For more information, visit the Vulcan Fossil Fuel CO₂ Emissions data overview page.

Approach

  1. Identify available dates and temporal frequency of observations for the given collection using the US Greenhouse Gas Center (GHGC) Application Programming Interface (API) /stac endpoint. The collection processed in this notebook is the Vulcan Fossil Fuel CO₂ Emissions data product.
  2. Pass the STAC item into the raster API /collections/{collection_id}/items/{item_id}/{tile_matrix_set_id}/tilejson.json endpoint.
  3. Using folium.plugins.DualMap, visualize two tiles (side-by-side), allowing time point comparison.
  4. After the visualization, perform zonal statistics for a given polygon.
  5. Create a time-series analysis.

About the Data

Vulcan Fossil Fuel CO2 Emissions

The Vulcan version 4.0 data product represents total carbon dioxide (CO₂) emissions resulting from the combustion of fossil fuel (ff) for the contiguous United States and District of Columbia.
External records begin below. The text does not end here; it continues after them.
-- ==== Sys2Proof/Machine/Contactor.lean ====
section
/-! DEFINITION. The contactors: the samples of the coil currents with the armature signature and the release mark, the
close and opening sequences, proof and feedback checks (R320 to R349). -/
namespace Sys2Proof.Machine

/-! ### The close sequence (R330) -/

/-- K1 is pulled in: step 4. -/
def Dev.startK1 (d : Dev) : Dev := ({ d with seq := { d.seq with phase := 4 } } : Dev).pullIn 0

/-- The K3 command: refused under the retry limit (R332), else step 2 with V_0 and V_p taken, the checks judged where
V_p − V_0 is at least 5 % of V_p (R330). They are judged too while MDAT2 or MDAT3 gives no value to compare, so that code 6
follows.
DEDUCED: notes/assumptions/23.md. -/
def Dev.startK3 (d : Dev) : Dev :=
  if d.seq.retryBlocked then d.abortPrecharge 8
  else
    let vp := d.sen.vals.get 2
    let v0 := d.sen.vals.get 3
    let judged := decide (vp ≤ 20 * (vp - v0)) || !(d.mdatValid 2 && d.mdatValid 3)
    ({ d with seq := { d.seq with
      phase := 2, vp := vp, v0 := v0, k3Frames := 0, riseAt := none, judged := judged, weldWindow := judged
      riseMs := 0, t95 := 0 } } : Dev).pullIn 2

/-- A closing is confirmed: the sequence goes on, or the session starts (R324, R330, R384). -/
def Dev.closingConfirmed (d : Dev) (k : K) : Dev :=
  if d.seq.drover = .precharge then
    if k = 1 ∧ d.seq.phase = 1 then d.startK3
    else if k = 2 ∧ (d.seq.phase = 2 ∨ d.seq.phase = 3) ∧ !d.seq.judged then d.startK1
    else if k = 0 ∧ d.seq.phase = 4 then { d with seq := { d.seq with phase := 5 } }
    else d
  else if k = 3 ∧ d.tol.session = .opening then
    let d := if d.seq.drover = .hold then { d with seq := { d.seq with holdFrom := .output } } else d.setDrover .output
    d.tollK4Closed
  else d

/-! ### Samples (R324, R326, R336) -/

/-- Fifty times ΔI = max(20 mA, 2 % of I_pull). -/
def Dev.deltaI50 (d : Dev) (k : K) : Int := max 1000 (d.seq.iPull.get k : Int)

/-- Twenty times the rise of R326: max(10 mA, 5 % of I_hold). -/
def Dev.markRise20 (d : Dev) (k : K) : Int := max 200 (d.seq.iHold.get k : Int)

/-- A sample at a rail code (R336). -/
def railCode (code : BitVec 12) : Bool := decide (code.toNat ≤ 8) || decide (4087 ≤ code.toNat)

/-- Whether a sample completes the dip: ΔI above the lowest current since the dip start (R324). -/
def Dev.confirms (d : Dev) (k : K) (ma : Int) : Bool :=
  let c := d.coil.get k
  decide (c.phase = CoilPhase.signature) && c.dip && decide (50 * c.iLow + d.deltaI50 k ≤ 50 * ma)

/-- One sample of the signature phase: maximum, dip start and lowest point (R324). -/
def Coil.signatureSample (c : Coil) (delta50 ma : Int) : Coil :=
  let n := c.samples + 1
  if c.dip then
    if ma < c.iLow then { c with samples := n, iLow := ma, iLowAt := n } else { c with samples := n }
  else if 50 * ma < 50 * c.iPk - delta50 then { c with samples := n, dip := true, iLow := ma, iLowAt := n }
  else if c.iPk < ma then { c with samples := n, iPk := ma, iPkAt := n }
  else { c with samples := n }

/-- One sample of the bounce window: every local minimum at least ΔI / 2 below the preceding maximum (R324). -/
def Coil.bounceSample (c : Coil) (delta50 ma : Int) : Coil :=
  let n := c.samples + 1
  if c.bPrev < ma then
    let bounce := c.bFalling && decide (delta50 ≤ 100 * (c.bMax - c.bPrev))
    { c with samples := n, bPrev := ma, bFalling := false, bMax := ma, bLast := if bounce then c.samples else c.bLast }
  else if ma < c.bPrev then
    { c with samples := n, bPrev := ma, bFalling := true, bMax := if c.bFalling then c.bMax else c.bPrev }
  else { c with samples := n }

/-- One sample of a slow release: the minimum so far, and the mark at the rise of R326. -/
def Coil.releaseSample (c : Coil) (rise20 ma : Int) : Coil :=
  let n := c.relSamples + 1
  if c.relSamples = 0 ∨ ma < c.relMin then { c with relSamples := n, relMin := ma, relMinAt := n }
  else if 20 * c.relMin + rise20 ≤ 20 * ma then
    { c with relSamples := n, mark := some c.relMinAt, hi := false, breakDue := c.wasClosed }
  else { c with relSamples := n }

/-- Feedback of channel `k` is lost or frozen: fault 30, and open loop from the next frame (R338). A frozen channel may be
lost too (R336). -/
def Dev.feedbackFails (d : Dev) (k : K) (frozen : Bool) : Dev :=
  if (d.coil.get k).noFeedback then d.setCoil k fun c => { c with lost := c.lost || !frozen }
  else
    let d := d.setCoil k fun c => { c with
      lost := !frozen, frozen := frozen, raising := false
      phase := if c.phase = .pullIn ∨ c.phase = .hold then .openLoop else c.phase }
    d.fault 30 32 0 (k.val + 1)

/-- The closing is confirmed by a sample: K_CLOSED, the closing time, the bounce window, the count (R324, R520). -/
def Dev.confirmClosing (d : Dev) (k : K) (ma : Int) : Dev :=
  let d := d.setCoil k fun c => { c with
    phase := if c.noFeedback then .openLoop else .pullIn, confirmed := true, stuck := false, bouncing := true, lastLearned := false
    samples := c.samples + 1
    bMax := ma, bPrev := ma, bFalling := false, bLast := c.iLowAt, i2t := 0
    tClose := clampNat 0x3FF (natOf (quantise ((c.iLowAt : Rat) / 2))) }
  let d := d.countK k fun b => { b with closings := satInc 0xFFFFFF b.closings }
  d.closingConfirmed k

/-- A sample is counted into the frame mean, the rail run and the quiet time (R219, R336, R339). -/
def Coil.countSample (c : Coil) (code : BitVec 12) (ma : Int) : Coil :=
  let rail := railCode code
  { c with
    sum := c.sum + ma, count := c.count + 1, railRun := if rail then c.railRun + 1 else 0
    quiet := if rail || decide (50 < ma.natAbs) then 0 else c.quiet }

/-- What one sample does to its channel; a confirming sample leaves the signature as it stands (R324, R326). -/
def Coil.sample (c : Coil) (confirm : Bool) (delta50 rise20 : Int) (code : BitVec 12) (ma : Int) : Coil :=
  let c := c.countSample code ma
  match c.phase with
  | .signature => if confirm then c else c.signatureSample delta50 ma
  | .releasing => if c.slow && c.hi then c.releaseSample rise20 ma else c
  | _ => if c.bouncing then c.bounceSample delta50 ma else c

/-- The dip start of K3 ends the weld window (R330, step 2). -/
def Dev.weldWindowEnds (d : Dev) : Dev := { d with seq := { d.seq with weldWindow := false, phase := 3 } }

/-- One 20 kHz sample of channel `k` (R324, R326, R330, R336). -/
def Dev.coilSample (d : Dev) (k : K) (code : BitVec 12) (ma : Int) : Dev :=
  let confirm := d.confirms k ma
  let c := (d.coil.get k).sample confirm (d.deltaI50 k) (d.markRise20 k) code ma
  let dips := !(d.coil.get k).dip && c.dip
  let d := d.setCoil k fun _ => c
  let d := if k = 2 ∧ d.seq.drover = .precharge ∧ d.seq.phase = 2 ∧ dips then d.weldWindowEnds else d
  let d := if confirm then d.confirmClosing k ma else d
  if 10 ≤ c.railRun then d.feedbackFails k false else d

/-- The current in mA that a code of a sense channel means: 1.65 V at zero current, over the amplifier's gain in V/V and
the shunt in Ω (R219).
PRESUMED: notes/assumptions/70.md. -/
def senseCurrent (gain : Nat) (shunt : Rat) (code : BitVec 12) : Rat :=
  ((code.toNat : Int) - 2048 : Int) * (3300 / 4096) / (gain * shunt)

/-- The gain of a coil channel's amplifier in V/V (R219). -/
def Dev.senseGain (d : Dev) (k : K) : Nat := 5 * 2 ^ field d.sen.csacfg (2 * k.val) 2

/-- The current of a coil channel in mA at a code; without a manifest its shunt is unknown. -/
def Dev.coilCurrent (d : Dev) (k : K) (code : BitVec 12) : Int :=
  match d.man with
  | none => Config.unscaled code
  | some m => quantise (senseCurrent (d.senseGain k) (m.coilShunt.get k) code)

/-- COIL_CURRENT_SAMPLE. -/
def execCoilCurrentSample (k : K) (code : BitVec 12) (s : State) : Host.Outcome State Fault Refusal :=
  s.effect fun d => d.coilSample k code (d.coilCurrent k code)

/-! ### Timers of the sequences -/

/-- The release of a contactor that has fallen due: in HOLD it waits for the end of HOLD (R347). -/
def Dev.releaseDue (d : Dev) (k : K) : Dev :=
  if d.seq.drover = .hold then d.setCoil k fun c => { c with olDue := true } else d.release k

/-- A pull-in without confirmation after 80 ms: a weld where it showed no dip and the last release was unverified, else an
unconfirmed closing, which aborts the pre-charge or refuses the session (R16, R329, R331).
DEDUCED: notes/assumptions/23.md. -/
def Dev.closingTimeout (d : Dev) (k : K) : Dev :=
  let c := d.coil.get k
  if c.phase ≠ .signature then d
  else if c.unverified && !c.dip then d.lockFault 38 0x06 32 (k.val + 1)
  else if d.seq.drover = .precharge then d.abortPrecharge 7
  else if k = 3 then
    let d := d.releaseDue 3
    if d.tol.session = .opening then d.tollK4Open else d
  else d.releaseDue k

/-- CLOSING_TIMEOUT. -/
def execClosingTimeout (k : K) (s : State) : Host.Outcome State Fault Refusal := s.effect fun d => d.closingTimeout k

/-- T_pull after confirmation: the setpoint becomes I_hold (R320). -/
def Dev.pullInEnd (d : Dev) (k : K) : Dev :=
  if (d.coil.get k).phase = .pullIn then
    d.setCoil k fun c => { c with phase := .hold, setpoint := d.seq.iHold.get k, steady := 0 }
  else if (d.coil.get k).phase = .openLoop then d.setCoil k fun c => { c with setpoint := d.seq.iHold.get k }
  else d

/-- PULL_IN_END. -/
def execPullInEnd (k : K) (s : State) : Host.Outcome State Fault Refusal := s.effect fun d => d.pullInEnd k

/-- t_max and b_max of contactor `k` in 0.1 ms. -/
def Dev.tMax (d : Dev) (k : K) : Rat := match d.man with | some m => m.tMax.get k | none => 0
def Dev.bMax (d : Dev) (k : K) : Rat := match d.man with | some m => m.bMax.get k | none => 0

/-- The signature index S of R340 as a fraction; the closing-time term counts once the baseline of R325 exists. -/
def Dev.signatureIndex (d : Dev) (k : K) : Rat :=
  let c := d.coil.get k
  let t := if c.learned < 16 ∨ d.tMax k - c.t0 ≤ 0 then 0 else (c.tL - c.t0) / (d.tMax k - c.t0)
  let b := if d.bMax k ≤ 0 then 0 else c.bL / d.bMax k
  max 0 (max t b)

/-- A learned closing: t_L and b_L move by a sixteenth, and the first 16 set the baseline (R325).
DEDUCED: notes/assumptions/23.md. -/
def Coil.learn (c : Coil) (t b : Rat) : Coil :=
  let n := c.learned
  { c with
    tL := c.tL + (t - c.tL) / 16, bL := c.bL + (b - c.bL) / 16
    t0 := if n < 16 then (c.t0 * n + t) / (n + 1) else c.t0
    b0 := if n < 16 then (c.b0 * n + b) / (n + 1) else c.b0
    learned := satInc 0xFFFFFF n, lastLearned := true }

/-- S and, at every 256th learned closing, the forecast in 100 operations and S_prev (R340).
DEDUCED: notes/assumptions/23.md. -/
def Coil.forecast (c : Coil) (s : Rat) : Coil :=
  if c.learned % 256 = 0 then
    { c with
      s := s, sPrev := s
      remain := if s ≤ c.sPrev then 0x3FFF
        else clampNat 0x3FFE (natOf (quantise (256 * (1 - s) / (s - c.sPrev) / 100))) }
  else { c with s := s }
Referred to as ffCO₂, the emissions from Vulcan are also categorized into 10 source sectors including; airports, cement production, commercial marine vessels, commercial, power plants, industrial, non-road, on-road, residential and railroads. Data are gridded annually on a 1-km grid for the years 2010 to 2021. These data are annual sums of hourly estimates. Shown is the estimated total annual ffCO₂ for the United States, as well as the estimated total annual ffCO₂ per sector.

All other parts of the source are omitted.